When I get back from BCN, I´ll be starting regular classes on Monday which I´m half excited, half anxious about (I just needed to use a thesaurus to find the word anxious, an example of how screwy my language centers are getting). I think it´ll be a great challenge taking classes that are entirely in Spanish, but I´m hoping it won´t hurt my grades too much. I wish NU would take these classes as pass/fail, but then I wouldn´t get credit for my Spanish minor. I guess I´ll just need to work that much harder, but no complaints there.

And on the topic of language and all that, I´ve been reading books lately at breakneck speed. Basically when I have downtime at home, I really don´t generally feel like watching TV much because, frankly, it gets old really fast - even if it is good comprehension practice. Los Simpsons loses it´s novelty as you realize how important the original voices are to the humor (absolutely everything is dubbed in this country, but I won´t write about why in this post. It´s actually a rather interesting story). As a result, I end up reading a lot of books. I ordered a few from Amazon and am tearing through those along with some that my friend is letting me borrow. I´m wondering if reading all that well-versed English will hold me back from wrapping my head around español. Tough to say at this point. As a consolation, I´m taking a Spanish Literature class for the semester, so maybe reading well versed Spanish will counteract my English readings.
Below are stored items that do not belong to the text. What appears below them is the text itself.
/-- Calibrations complete (R174, R175): VALID, no longer due, abort count 0, the temperature noted. -/
def State.calsDone (s : State) (n : Nat) (ks : List Nat) : State :=
  ks.foldl (fun s k =>
    let s := (s.put ⟨(R.RF_CAL_STAT_VALID n).a, 8 + k, 1⟩ 1).put ⟨(R.RF_CAL_STAT_PEND n).a, 12 + k, 1⟩ 0
    let s := s.put (calTempFld n k) (s.get (R.RF_CAL_STAT_TEMP n))
    s.setChain n fun c => { c with aborts := c.aborts.set k 0, again := mapErase c.again k }) s

/-- A set starts (R152, R173, R175, R205). -/
def State.startCal (s : State) (n : Nat) (ks : List Nat) (prot byCommand : Bool) : State :=
  let prot := prot || ks.any fun k => decide (3 ≤ nth (s.chain n).aborts k 0)
  let s := s.endCtxs n 8
  let s := s.put (R.RF_STATE_STATE n) rfCal
  let s := s.setChain n fun c => { c with
    cal := some ⟨ks, s.lin, prot, byCommand⟩, settle := none, restore := none, again := c.again.filter fun p => !ks.contains p.1
    calWait := if byCommand then none else c.calWait }
  s.evtIf prot (rfBlock n) E.RF_CAL_PROT

/-- May a calibration of rows 2 to 4 of R174 start (R176, R179)? -/
def State.calAllowed (s : State) (n : Nat) : Bool :=
  s.rfState n == rfRx && s.policyOk n
  && (n == 3 || !([0, 1, 2].any fun k => k != n && s.rfState k == rfCal))

/-- The opcodes of an RF page (R182). -/
def opCalRun : Nat := 1
def opChainReset : Nat := 3

/-- A CAL_RUN in progress ends with a code. -/
def State.endCalRun (s : State) (n : Nat) (c : Code) : State :=
  if s.runOp (rfBlock n) = some opCalRun then s.done (rfBlock n) c else s

/-- The running set is aborted at a boundary (R169, R173, R175); `command`: by ABORT, which neither counts nor reschedules (R182).  The one
field RFn_CAL_STAT.ABORTS shows the count of the calibration aborted last (DESIGN CHOICE, log entry 74). -/
def State.abortCal (s : State) (n : Nat) (c : CalRun) (p : Nat × Nat × List Nat) (command : Bool) : State :=
  let s := s.advanceTo (linOfNs p.1)
  let s := s.calsDone n (c.kinds.filter fun k => !p.2.2.contains k)
  let k := p.2.2.headD 0
  let s := s.setChain n fun x => { x with cal := none, restore := some (p.1 + p.2.1, k) }
  let s := if command then s
    else
      let s := s.setChain n fun x => { x with
        aborts := x.aborts.set k (min 3 (nth x.aborts k 0 + 1)), again := p.2.2.foldl (fun a k => mapSet a k p.1) x.again }
      let s := s.put (R.RF_CAL_STAT_ABORTS n) (nth (s.chain n).aborts k 0)
      let s := p.2.2.foldl (fun s k => s.put ⟨(R.RF_CAL_STAT_PEND n).a, 12 + k, 1⟩ 1) s
      s.evt (rfBlock n) E.RF_CAL_ABORT
  if c.byCommand then s.endCalRun n .aborted else s

/-! ## OFF and RX -/

/-- Entry into RX (R151, R182): a CHAIN_RESET completes, and a retune that no longer waits for contexts starts. -/
def State.enterRx (s : State) (n : Nat) : State :=
  let s := s.put (R.RF_STATE_STATE n) rfRx
  let s := s.setChain n fun c => { c with settle := none, restore := none }
  let s := if s.runOp (rfBlock n) = some opChainReset then s.done (rfBlock n) .ok else s
  if s.on (R.RF_STATE_RETUNE_PEND n) && (s.chain n).retuneOver then s.beginSettle n .slice (s.get (R.RF_CENTRE_KHZ n)) else s

/-- Entry into OFF (R152, R167, R182, R205): held jobs return with STATE, those cut by CHAIN_RESET with ABORTED; contexts end with
STOPPED; a calibration ends without new coefficients; a CAL_RUN or CHAIN_RESET in progress ends with STATE. -/
def State.toOff (s : State) (n : Nat) (reset : Bool) : State :=
  if s.rfState n = rfOff then s
  else
    let s := (((s.put (R.RF_STATE_STATE n) rfOff).put (R.RF_STATE_LOCKED n) 0).put (R.RF_STATE_OUT_OF_SLICE n) 0)
    let s := s.setChain n fun c => { c with settle := none, cal := none, restore := none, calWait := none, secondTry := false }
    let s := s.endCtxs n 8
    let s := (s.chain n).jobs.foldl (fun s j => s.returnJob n j.id (if reset && j.inService then .aborted else .state)) s
    let s := s.endCalRun n .state
    if s.runOp (rfBlock n) = some opChainReset then s.done (rfBlock n) .state else s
Time will tell...

We got some info today about cheap classes and activities we can partake in during the semester. They have both cooking and dancing lessons, which both excite me great deal. It´d be cool to learn Spanish Salsa or Flamenco, but I also would like to learn how to cook Spanish salsa - kind of a stew/soup thing that can have all sorts of stuff in it - quite unlike salsa we´re used to. I suppose it´s possible to do both, but I don´t wanna do that at the same time. Both lessons are incredibly cheap so I´d be stupid not to take advantage. It´d be cool to come back to the States a cooking and dancing machine, although that´s obviously not a very likely outcome. Gotta shoot for the stars though, no?

Small note about Spanish food. I think mi madre fries crap a bit too much. Not that it doesn´t taste great, but it´s gotten to the point now where I´m eating less healthy here than back at home. She either pan or deep fries something at least 4 times a week. Not everybody else in the program I´ve talked to has been having the same experience as me, but a handful have. I´ve been balancing it off with a lot of fruits and veggies and I walk a ton, but my olive oil intake has increased 400% since I got here. I know olive oil is supposedly good for you, but I gotta figure there is a cut-off point somewhere before the gallon a week she uses in her cooking (not nearly as much of an exaggeration as you´d like to think, if it is one at all). I´m thinking of asking her to grill me more stuff, which she does for herself. I guess she assumes all guys like to eat fried meat all the time... then again, most guys do. Well, it´s only for 4 more months, so no big deal I suppose - just going to enjoy it while I´m here, it all tastes so good.

I´m running a bit low on things to talk about, and I really should get down to studying as I have so much of it to do tonight. No time left on the meter here to proofread, so you guys get the unpolished version. Hope it ain´t too rough around the edges. Brushing over though, it looks like this turned in to a decent entry, anyway. Good show!